-- PROBLEM DESCRIPTION --
Restate the entries word for word, omitting nothing.

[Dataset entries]
/-- Registers of a die window, by die offset. -/
def dieMap0 : List MapRow := [
  ⟨.FM_STATUS, 0x40000, 0x4, 1, 0⟩,
  ⟨.FM_CTRL, 0x40004, 0x4, 1, 0⟩,
  ⟨.FM_FAULT, 0x40008, 0x4, 1, 0⟩,
  ⟨.FM_LSINFO, 0x4000c, 0x4, 1, 0⟩,
  ⟨.FM_QUOIN, 0x40010, 0x4, 1, 0⟩,
  ⟨.FM_QUOIN_EFF, 0x40014, 0x4, 1, 0⟩,
  ⟨.FM_BIND, 0x40100, 0x4, 8, 0⟩,
  ⟨.FM_BIND_EFF, 0x40120, 0x4, 8, 0⟩,
  ⟨.SS_CTRL, 0x40200, 0x20, 8, 0⟩,
  ⟨.SS_VIEW0, 0x40204, 0x20, 8, 0⟩,
  ⟨.SS_VIEW1, 0x40208, 0x20, 8, 0⟩,
  ⟨.SS_IDLE, 0x4020c, 0x20, 8, 0⟩,
  ⟨.SS_TIME0, 0x40210, 0x20, 8, 0⟩,
  ⟨.SS_TIME1, 0x40214, 0x20, 8, 0⟩,
  ⟨.WIT_STATUS, 0x80000, 0x4, 1, 0⟩,
  ⟨.WIT_HORIZON, 0x80004, 0x4, 1, 0⟩,
  ⟨.WIT_FAULT, 0x80008, 0x4, 1, 0⟩,
  ⟨.WIT_CMD, 0x8000c, 0x4, 1, 0⟩,
  ⟨.WIT_ARG0, 0x80010, 0x4, 1, 0⟩,
  ⟨.WIT_ARG1, 0x80014, 0x4, 1, 0⟩,
  ⟨.WIT_CMD_STATUS, 0x80018, 0x4, 1, 0⟩,
  ⟨.WIT_OCC, 0x8001c, 0x4, 1, 0⟩,
  ⟨.WIT_CHCFG, 0x80100, 0x10, 8, 0⟩,
  ⟨.WIT_CONSUMED, 0x80104, 0x10, 8, 0⟩]

/-- Registers of a die window, by die offset. -/
def dieMap1 : List MapRow := [
  ⟨.WIT_REPORTED, 0x80108, 0x10, 8, 0⟩,
  ⟨.WIT_CHSTAT, 0x8010c, 0x10, 8, 0⟩,
  ⟨.MC_CTRL, 0xa0000, 0x4, 1, 0⟩,
  ⟨.MC_STATUS, 0xa0004, 0x4, 1, 0⟩,
  ⟨.MC_FAULT, 0xa0008, 0x4, 1, 0⟩,
  ⟨.MC_CMD, 0xa000c, 0x4, 1, 0⟩,
  ⟨.MC_ARG0, 0xa0010, 0x4, 1, 0⟩,
  ⟨.MC_ARG1, 0xa0014, 0x4, 1, 0⟩,
  ⟨.MC_CMD_STATUS, 0xa0018, 0x4, 1, 0⟩,
  ⟨.MC_JOPEN, 0xa001c, 0x4, 1, 0⟩,
  ⟨.MC_VCFG, 0xa0040, 0x4, 2, 0⟩,
  ⟨.HP_CTRL, 0x10000, 0x4, 1, 0⟩,
  ⟨.HP_STATUS, 0x10004, 0x4, 1, 0⟩,
  ⟨.HP_STALE, 0x10008, 0x4, 1, 0⟩,
  ⟨.HP_MIGRATED, 0x1000c, 0x4, 1, 0⟩,
  ⟨.FB_STATUS, 0x10010, 0x4, 1, 0⟩,
  ⟨.CF_FAULT, 0x10014, 0x4, 1, 0⟩,
  ⟨.IF_FAULT, 0x10018, 0x4, 1, 0⟩,
  ⟨.SN_CORE_RELEASE, 0xc0000, 0x4, 1, 0⟩,
  ⟨.SN_VECTOR, 0xc0010, 0x4, 4, 0⟩,
  ⟨.SN_WDT, 0xc0020, 0x4, 4, 0⟩,
  ⟨.SN_WDT_KICK, 0xc0030, 0x4, 4, 0⟩,
  ⟨.SN_TVEC, 0xc0040, 0x4, 4, 0⟩,
  ⟨.SN_TRAP, 0xc0050, 0x4, 4, 0⟩]

/-- Registers of a die window, by die offset. -/
def dieMap2 : List MapRow := [
  ⟨.SN_TRAP_ADDR, 0xc0060, 0x4, 4, 0⟩,
  ⟨.SN_FAULT, 0xc0070, 0x4, 1, 0⟩,
  ⟨.OB_CNT, 0xe0000, 0x4, 1024, 0⟩,
  ⟨.OB_CHAIN, 0xe1000, 0x4, 16, 0⟩,
  ⟨.OB_SAT, 0xe1040, 0x4, 32, 0⟩,
  ⟨.OB_SNAP, 0xe1100, 0x4, 1, 0⟩,
  ⟨.OB_STATUS, 0xe1104, 0x4, 1, 0⟩,
  ⟨.OB_WATCH_CFG, 0xe1200, 0x20, 16, 0⟩,
  ⟨.OB_WATCH_PERIOD, 0xe1204, 0x20, 16, 0⟩,
  ⟨.OB_WATCH_COUNT, 0xe1208, 0x20, 16, 0⟩,
  ⟨.OB_NS_PC, 0xe120c, 0x20, 16, 0⟩,
  ⟨.OB_NS_FRAME, 0xe1210, 0x20, 16, 0⟩,
  ⟨.OB_NS_ADDR, 0xe1214, 0x20, 16, 0⟩,
  ⟨.OB_PREC_CTRL, 0xe1400, 0x4, 1, 0⟩,
  ⟨.OB_PREC_PTR, 0xe1404, 0x4, 1, 0⟩,
  ⟨.OB_PREC_LOST, 0xe1408, 0x4, 1, 0⟩,
  ⟨.OB_PREC_REC, 0xe4000, 0x4, 2048, 0⟩]

/-- Registers of a die window, by die offset. -/
def dieMap : List MapRow := dieMap0 ++ dieMap1 ++ dieMap2

end Sys2Proof.Machine
end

-- RESPONSE FOR THIS EXERCISE --
/-- Registers of a die window, by die offset. -/
def dieMap0 : List MapRow := [
  ⟨.FM_STATUS, 0x40000, 0x4, 1, 0⟩,
  ⟨.FM_CTRL, 0x40004, 0x4, 1, 0⟩,
  ⟨.FM_FAULT, 0x40008, 0x4, 1, 0⟩,
  ⟨.FM_LSINFO, 0x4000c, 0x4, 1, 0⟩,
  ⟨.FM_QUOIN, 0x40010, 0x4, 1, 0⟩,
  ⟨.FM_QUOIN_EFF, 0x40014, 0x4, 1, 0⟩,
  ⟨.FM_BIND, 0x40100, 0x4, 8, 0⟩,
  ⟨.FM_BIND_EFF, 0x40120, 0x4, 8, 0⟩,
  ⟨.SS_CTRL, 0x40200, 0x20, 8, 0⟩,
  ⟨.SS_VIEW0, 0x40204, 0x20, 8, 0⟩,
  ⟨.SS_VIEW1, 0x40208, 0x20, 8, 0⟩,
  ⟨.SS_IDLE, 0x4020c, 0x20, 8, 0⟩,
  ⟨.SS_TIME0, 0x40210, 0x20, 8, 0⟩,
  ⟨.SS_TIME1, 0x40214, 0x20, 8, 0⟩,
  ⟨.WIT_STATUS, 0x80000, 0x4, 1, 0⟩,
  ⟨.WIT_HORIZON, 0x80004, 0x4, 1, 0⟩,
  ⟨.WIT_FAULT, 0x80008, 0x4, 1, 0⟩,
  ⟨.WIT_CMD, 0x8000c, 0x4, 1, 0⟩,
  ⟨.WIT_ARG0, 0x80010, 0x4, 1, 0⟩,
  ⟨.WIT_ARG1, 0x80014, 0x4, 1, 0⟩,
  ⟨.WIT_CMD_STATUS, 0x80018, 0x4, 1, 0⟩,
  ⟨.WIT_OCC, 0x8001c, 0x4, 1, 0⟩,
  ⟨.WIT_CHCFG, 0x80100, 0x10, 8, 0⟩,
  ⟨.WIT_CONSUMED, 0x80104, 0x10, 8, 0⟩]

/-- Registers of a die window, by die offset. -/
def dieMap1 : List MapRow := [
  ⟨.WIT_REPORTED, 0x80108, 0x10, 8, 0⟩,
  ⟨.WIT_CHSTAT, 0x8010c, 0x10, 8, 0⟩,
  ⟨.MC_CTRL, 0xa0000, 0x4, 1, 0⟩,
  ⟨.MC_STATUS, 0xa0004, 0x4, 1, 0⟩,
  ⟨.MC_FAULT, 0xa0008, 0x4, 1, 0⟩,
  ⟨.MC_CMD, 0xa000c, 0x4, 1, 0⟩,
  ⟨.MC_ARG0, 0xa0010, 0x4, 1, 0⟩,
  ⟨.MC_ARG1, 0xa0014, 0x4, 1, 0⟩,
  ⟨.MC_CMD_STATUS, 0xa0018, 0x4, 1, 0⟩,
  ⟨.MC_JOPEN, 0xa001c, 0x4, 1, 0⟩,
  ⟨.MC_VCFG, 0xa0040, 0x4, 2, 0⟩,
  ⟨.HP_CTRL, 0x10000, 0x4, 1, 0⟩,
  ⟨.HP_STATUS, 0x10004, 0x4, 1, 0⟩,
  ⟨.HP_STALE, 0x10008, 0x4, 1, 0⟩,
  ⟨.HP_MIGRATED, 0x1000c, 0x4, 1, 0⟩,
  ⟨.FB_STATUS, 0x10010, 0x4, 1, 0⟩,
  ⟨.CF_FAULT, 0x10014, 0x4, 1, 0⟩,
  ⟨.IF_FAULT, 0x10018, 0x4, 1, 0⟩,
  ⟨.SN_CORE_RELEASE, 0xc0000, 0x4, 1, 0⟩,
  ⟨.SN_VECTOR, 0xc0010, 0x4, 4, 0⟩,
  ⟨.SN_WDT, 0xc0020, 0x4, 4, 0⟩,
  ⟨.SN_WDT_KICK, 0xc0030, 0x4, 4, 0⟩,
  ⟨.SN_TVEC, 0xc0040, 0x4, 4, 0⟩,
  ⟨.SN_TRAP, 0xc0050, 0x4, 4, 0⟩]

/-- Registers of a die window, by die offset. -/
def dieMap2 : List MapRow := [
  ⟨.SN_TRAP_ADDR, 0xc0060, 0x4, 4, 0⟩,
  ⟨.SN_FAULT, 0xc0070, 0x4, 1, 0⟩,
  ⟨.OB_CNT, 0xe0000, 0x4, 1024, 0⟩,
  ⟨.OB_CHAIN, 0xe1000, 0x4, 16, 0⟩,
  ⟨.OB_SAT, 0xe1040, 0x4, 32, 0⟩,
  ⟨.OB_SNAP, 0xe1100, 0x4, 1, 0⟩,
  ⟨.OB_STATUS, 0xe1104, 0x4, 1, 0⟩,
  ⟨.OB_WATCH_CFG, 0xe1200, 0x20, 16, 0⟩,
  ⟨.OB_WATCH_PERIOD, 0xe1204, 0x20, 16, 0⟩,
  ⟨.OB_WATCH_COUNT, 0xe1208, 0x20, 16, 0⟩,
  ⟨.OB_NS_PC, 0xe120c, 0x20, 16, 0⟩,
  ⟨.OB_NS_FRAME, 0xe1210, 0x20, 16, 0⟩,
  ⟨.OB_NS_ADDR, 0xe1214, 0x20, 16, 0⟩,
  ⟨.OB_PREC_CTRL, 0xe1400, 0x4, 1, 0⟩,
  ⟨.OB_PREC_PTR, 0xe1404, 0x4, 1, 0⟩,
  ⟨.OB_PREC_LOST, 0xe1408, 0x4, 1, 0⟩,
  ⟨.OB_PREC_REC, 0xe4000, 0x4, 2048, 0⟩]

/-- Registers of a die window, by die offset. -/
def dieMap : List MapRow := dieMap0 ++ dieMap1 ++ dieMap2

end Sys2Proof.Machine
end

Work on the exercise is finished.